Na prática, o episódio deve reforçar discursos já conhecidos. A oposição falará em impunidade e tentará colar em Lulinha a pecha de beneficiário de esquemas, mesmo sem condenações recentes. O governo e seus aliados voltarão a acusar o bolsonarismo de usar investigações parlamentares como arma de campanha, esvaziando o foco em problemas concretos, como o tempo médio de análise de benefícios ou a fila de perícias médicas.

O embate também testa o limite institucional das CPIs. Criadas para apurar fatos determinados e sugerir responsabilizações, elas vêm sendo usadas com frequência para produzir narrativas políticas com forte apelo midiático. Cada requerimento de convocação, quebra de sigilo ou pedido de prisão vira munição para vídeos, hashtags e discursos de plenário, muitas vezes com impacto maior na opinião pública do que no próprio relatório final.

Especialistas em direito constitucional ouvidos por parlamentares lembram que a comissão não pode substituir o Judiciário. Qualquer prisão preventiva ou em flagrante depende de critérios legais estritos, não de maioria simples em colegiado político. Mesmo assim, o simples protocolo de um pedido desse tipo costuma bastar para incendiar o debate, como se vê agora com Lulinha.

Próximos passos na CPMI e na disputa de narrativas

O presidente da CPMI do INSS deve decidir, nas próximas sessões, se coloca o requerimento em votação ou se o arquiva por falta de base jurídica. A decisão, prevista para as próximas semanas, tende a expor o racha interno: de um lado, a ala que aposta no desgaste da família Lula; de outro, deputados e senadores que querem preservar algum grau de foco nas falhas estruturais do sistema previdenciário.

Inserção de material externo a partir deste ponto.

/-- CHALLENGE: the device key signs the transcript. -/
def challenge (s : State) (m : Nat) : State :=
  match spdmNext s m 0x83 with
  | some r =>
    if (getMod s m).spdmStage < 3 then spdmError s m 4
    else if (r.getD 2 0).toNat % 16 ≠ 0 then spdmError s m 1
    else
      let x := getMod s m
      let (nonce, s1) := drawBytes s 32
      let kind := (r.getD 3 0).toNat
      let blocks := if kind = 1 then [1, 2] else upFrom 1 6
      let summary := if kind = 0 then [] else digestBytes (sha256 (blocks.flatMap (measBlock s m)))
      let body : List Byte := [0x13, 0x03, 0, 1] ++ digestBytes (sha256 (certChain x)) ++ nonce ++ summary ++ [0, 0] ++ (r.drop 36).take 8
      let (sig, s2) := deviceSign s1 m "responder-challenge_auth signing" (x.spdmA ++ x.spdmB ++ r ++ body)
      spdmAnswer s2 m (body ++ sig) fun x => { x with spdmB := [], spdmL := [] }
  | none => s

def execChallenge (s : State) : Host.Outcome State Fault Refusal := .next (challenge s s.argA)

/-- GET_MEASUREMENTS: the number of blocks, one block or all of them, signed where asked; a signature covers the transcript. -/
def getMeasurements (s : State) (m : Nat) : State :=
  match spdmNext s m 0xE0 with
  | some r =>
    let op := (r.getD 3 0).toNat
    let signed := (r.getD 2 0).getLsbD 0
    if (getMod s m).spdmStage < 3 then spdmError s m 4
    else if 6 < op ∧ op ≠ 255 then spdmError s m 1
    else
      let x := getMod s m
      let (nonce, s1) := drawBytes s 32
      let l := if op = 0 then [] else if op = 255 then upFrom 1 6 else [op]
      let blocks := l.flatMap (measBlock s m)
      let body : List Byte := [0x13, 0x60, if op = 0 then 6 else 0, 0, BitVec.ofNat 8 l.length] ++ leBytes blocks.length 3 ++ blocks ++ nonce ++ [0, 0]
        ++ (r.drop (if signed then 37 else 4)).take 8
      if signed then
        let (sig, s2) := deviceSign s1 m "responder-measurements signing" (x.spdmA ++ x.spdmL ++ r ++ body)
        spdmAnswer s2 m (body ++ sig) fun x => { x with spdmL := [] }
      else spdmAnswer s1 m body fun x => { x with spdmL := x.spdmL ++ r ++ body }
  | none => s

def execGetMeasurements (s : State) : Host.Outcome State Fault Refusal := .next (getMeasurements s s.argA)

/-- SPDM_UNSUPPORTED: any other request receives ERROR with UnsupportedRequest. -/
def spdmUnsupported (s : State) (m : Nat) : State :=
  let x := getMod s m
  match x.spdmIn with
  | r :: _ => if powered s m && x.rdyMod.getLsbD 0 && !spdmCodes.contains (r.getD 1 0).toNat then spdmError s m 7 (r.getD 1 0) else s
  | [] => s

def execSpdmUnsupported (s : State) : Host.Outcome State Fault Refusal := .next (spdmUnsupported s s.argA)

end Sys2Proof.Machine
end

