/-- R114, R115, R170, R172, R176, R182, R183, R186: the lanes that a lane-wise form writes at retirement, their values, and its sticky flags: those that the
operation of some active lane raises, and none for an integer form. A masked-off lane is not written. `cvtu` widens exactly, and raises NV alone, for a
signalling NaN. The special functions give R186's values at its special inputs, 2^n and n for the powers of two, the nearest value of 1/x and
of 1/√x, and a NaN or −∞ where they have none; that the others are correctly rounded rests on the enclosures of notes/assumptions 161. -/
def Obligations.LaneFormsComputeTheirLanes : Prop :=
  (∀ (q : VIn) (i : Instr) (j : Nat) (d : Reg) (mk : BitVec 2) (v : Lane), j < 64 →
    Rules.intLane q j i = some (d, mk, v) ∨ (∃ f, Rules.floatLane q j i = some (d, mk, v, f)) →
    ∃ r, (vectorEffect i q).v = [r] ∧ (vectorEffect i q).m = [] ∧ (vectorEffect i q).x = [] ∧ r.reg = d ∧
      r.lanes j = (mk == 0 || (q.m mk.toNat).getLsbD j) ∧ laneOf r.val j = v) ∧
  (∀ (q : VIn) (i : Instr) (mk : BitVec 2) (f : Nat → Flags) (flag : Flags → Bool), flag ∈ [Flags.nv, Flags.dz, Flags.of, Flags.uf, Flags.nx] →
    (∀ j, j < 64 → ∃ d v, Rules.floatLane q j i = some (d, mk, v, f j)) →
    (flag (vectorEffect i q).flags = true ↔ ∃ j, j < 64 ∧ (mk == 0 || (q.m mk.toNat).getLsbD j) = true ∧ flag (f j) = true)) ∧
  (∀ (q : VIn) (i : Instr), Rules.intLane q 0 i ≠ none → (vectorEffect i q).flags = {}) ∧
  (∀ (q : VIn) (p : Pfx) (f : Elem) (d a part : Reg), f ∈ [Elem.fp16, .bf16, .e4m3, .e5m2, .e2m1] → (vectorEffect (.cvtu p f d a part) q).flags =
    { nv := (List.range 64).any fun j =>
        valueOf (fmtOf f) q.ftz ((q.v a).toNat / 2 ^ ((fmtOf f).bits * (64 * part.toNat + j)) % 2 ^ (fmtOf f).bits) == .nan true }) ∧
  (∀ (q : VIn) (p : Pfx) (f : Elem) (d a part : Reg) (j x : Nat), f ∈ [Elem.fp16, .bf16, .e4m3, .e5m2, .e2m1] → j < 64 →
    x = (q.v a).toNat / 2 ^ ((fmtOf f).bits * (64 * part.toNat + j)) % 2 ^ (fmtOf f).bits →
    ∃ r, (vectorEffect (.cvtu p f d a part) q).v = [r] ∧ r.reg = d ∧ r.lanes j = true ∧
      (∀ b, valueOf (fmtOf f) q.ftz x = .nan b → laneOf r.val j = Rules.qnan) ∧
      (∀ neg, valueOf (fmtOf f) q.ftz x = .inf neg → laneOf r.val j = if neg then 0xFF800000 else 0x7F800000) ∧
      (∀ neg m e, valueOf (fmtOf f) q.ftz x = .num neg m e → (laneOf r.val j).toNat = (if neg then 2 ^ 31 else 0) + (laneOf r.val j).toNat % 2 ^ 31 ∧
        (laneOf r.val j).toNat % 2 ^ 31 < 0x7F800000 ∧ Rules.magnitude fp32 ((laneOf r.val j).toNat % 2 ^ 31) = m * (2 : ℚ) ^ e)) ∧
  ∀ (ftz neg : Bool) (x : Lane) (c : Nat), c = x.toNat % 2 ^ 31 →
    (∀ sel v, (Rules.specialAt (Rules.asRead ftz x))[sel]? = some v → (specialFn sel ftz x).1 = v) ∧
    (∀ sel, (Rules.isNan x = true → (specialFn sel ftz x).2 = { nv := Rules.signals x }) ∧
      (Rules.asRead ftz x = 0 ∨ Rules.asRead ftz x = 0x80000000 → sel = 1 ∨ sel = 2 ∨ sel = 3 → (specialFn sel ftz x).2 = { dz := true }) ∧
      (x = 0xFF800000 → sel = 1 ∨ sel = 3 → (specialFn sel ftz x).2 = { nv := true })) ∧
    (2 ^ 23 ≤ c → c < 0x7F800000 → x.toNat = (if neg then 2 ^ 31 else 0) + c →
      (∀ n : ℤ, (if neg then -1 else 1) * Rules.magnitude fp32 c = n →
        (-126 ≤ n → n ≤ 127 → Rules.magnitude fp32 (specialFn 0 ftz x).1.toNat = 2 ^ n) ∧
        (-149 ≤ n → n < -126 → ftz = false → Rules.magnitude fp32 (specialFn 0 ftz x).1.toNat = 2 ^ n) ∧
        (128 ≤ n → (specialFn 0 ftz x).1 = 0x7F800000)) ∧
      (∀ n : ℤ, neg = false → Rules.magnitude fp32 c = 2 ^ n → n ≠ 0 → (specialFn 1 ftz x).1.toNat / 2 ^ 31 = (if n < 0 then 1 else 0) ∧
        Rules.magnitude fp32 ((specialFn 1 ftz x).1.toNat % 2 ^ 31) = |n|) ∧
      (neg = true → specialFn 1 ftz x = (Rules.qnan, { nv := true }) ∧ specialFn 3 ftz x = (Rules.qnan, { nv := true })) ∧
      Rules.Delivers fp32 .rne false ftz 0 neg (1 / Rules.magnitude fp32 c) (specialFn 2 ftz x).1.toNat (specialFn 2 ftz x).2 ∧
      (neg = false → ∃ k, k = (specialFn 3 ftz x).1.toNat ∧ 2 ^ 23 < k ∧ k < 0x7F7FFFFF ∧
        ((Rules.magnitude fp32 (k - 1) + Rules.magnitude fp32 k) / 2) ^ 2 * Rules.magnitude fp32 c ≤ 1 ∧
        1 ≤ ((Rules.magnitude fp32 k + Rules.magnitude fp32 (k + 1)) / 2) ^ 2 * Rules.magnitude fp32 c))

/-- Whether lane i is active (R91). -/
def Rules.active (q : VIn) (mk : BitVec 2) (i : Nat) : Bool := mk == 0 || (q.m mk.toNat).getLsbD i

/-- Node i of a level of the fixed pairwise tree (R116). -/
def Rules.tree {α : Type} (op : α → α → α) (leaf : Nat → α) : Nat → Nat → α
  | 0, i => leaf i
  | n + 1, i => op (Rules.tree op leaf n (2 * i)) (Rules.tree op leaf n (2 * i + 1))

/-- The running value at a lane (R116, R174). -/
def Rules.scan (op : Lane → Lane → Lane) (start : Lane) (x : Nat → Lane) : Nat → Lane
  | 0 => op start (x 0)
  | j + 1 => op (Rules.scan op start x j) (x (j + 1))

/-- FP32 addition under a mode, SR taken as RNE (R113, R116). -/
def Rules.fadd (mode : RMode) (ftz : Bool) (a b : Lane) : Lane :=
  let m := if mode = .sr then .rne else mode
  BitVec.ofNat 32 (roundFP (addVal m (val32 ftz a) (val32 ftz b)).1 fp32 m false ftz 0).1

/-- The flags of that addition (R115). -/
def Rules.faddFlags (mode : RMode) (ftz : Bool) (a b : Lane) : Flags :=
  let m := if mode = .sr then .rne else mode
  let v := addVal m (val32 ftz a) (val32 ftz b)
  let r := (roundFP v.1 fp32 m false ftz 0).2
  { r with nv := v.2 || r.nv }

/-- The flags of the elements of a packing conversion: of `cvt8` and `cvt4` at lane j, and of `cvt2` at element j (R115, R180, R181). -/
def Rules.convFlags (q : VIn) (p : Pfx) (f : Elem) (w : Nat) (x : Lane) (g : Lane) : Flags :=
  if f = .int8 ∨ f = .int4 then (roundInt (val32 q.ftz x) w true (q.mode p) (Pfx.sat p) g.toNat).2
  else (roundFP (val32 q.ftz x) (fmtOf f) (q.mode p) (Pfx.sat p) q.ftz g.toNat).2

/-- What `qz` rounds of a lane under its scale byte: 255 makes it a NaN, which signals where the lane did (R185). -/
def Rules.rescaled (q : VIn) (x scale : Lane) : Val :=
  if scale.toNat % 256 = 255 then .nan (Rules.signals x)
  else match val32 q.ftz x with
    | .num n m e => .num n m (e + 127 - scale.toNat % 256)
    | v => v

/-- What a reduction combines, by form and type: identity and operation (R116). -/
def Rules.combine (q : VIn) (p : Pfx) : Instr → Option (Lane × (Lane → Lane → Lane))
  | .vredsum _ _ .fp32 _ _ | .vscan _ _ .fp32 _ _ => some (0x80000000, Rules.fadd (q.mode p) q.ftz)
  | .vredmax _ _ .fp32 _ _ => some (0xFF800000, Rules.pick q.ftz true)
  | .vredmin _ _ .fp32 _ _ => some (0x7F800000, Rules.pick q.ftz false)
  | .vredsum _ _ .uint32 _ _ | .vscan _ _ .uint32 _ _ => some (0, fun a b => BitVec.ofNat 32 (a.toNat + b.toNat))
  | .vredmax _ _ .uint32 _ _ => some (0, fun a b => if a.toNat < b.toNat then b else a)
  | .vredmin _ _ .uint32 _ _ => some (0xFFFFFFFF, fun a b => if b.toNat < a.toNat then b else a)
  | _ => none

/-- Rank of a lane for `vargmax` and `vtopk`, a NaN above every number (R116, R175). -/
def Rules.rank (t : Elem) (ftz : Bool) (x : Lane) : Int :=
  match t with
  | .fp32 => if Rules.isNan x then 2 ^ 32 else Rules.order (Rules.asRead ftz x)
  | .int32 => x.toInt
  | _ => x.toNat

/-- A lane's value as `vargmax` and `vtopk` deliver it (R173, R175). -/
def Rules.ranked (t : Elem) (ftz : Bool) (x : Lane) : Lane := if t = .fp32 then if Rules.isNan x then Rules.qnan else Rules.asRead ftz x else x

/-- The identity of `vargmax` (R116). -/
def Rules.least : Elem → Lane
  | .fp32 => 0xFF800000
  | .int32 => 0x80000000
  | _ => 0

/-- The active lanes of a source, as signed numbers (R91). -/
def Rules.activeInts (q : VIn) (mk : BitVec 2) (a : Reg) : List Int :=
  ((List.range 64).filter fun j => mk == 0 || (q.m mk.toNat).getLsbD j).map fun j => (q.lane a j).toInt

A defesa de Fábio Luís prepara, em paralelo, respostas nas esferas política e jurídica. Marco Aurélio avalia representar contra Coronel Fernanda por abuso de prerrogativas parlamentares e calúnia, caso o pedido avance. Nas redes sociais, militantes pró-governo e bolsonaristas já se mobilizam, com trocas de acusações que tendem a crescer à medida que a CPMI se aproxima da fase final de trabalhos e da redação de seu relatório.

O desfecho ainda é aberto. Se a comissão rejeita o pedido de prisão, reforça o discurso de que a manobra fracassa e expõe o uso político da estrutura. Se aceita, mesmo sem efeito prático imediato, oferece novo combustível para a oposição explorar a imagem de um governo pressionado por suspeitas sobre familiares. Em qualquer cenário, o caso Lulinha se torna mais um capítulo da disputa por narrativas que marcará o caminho até as urnas.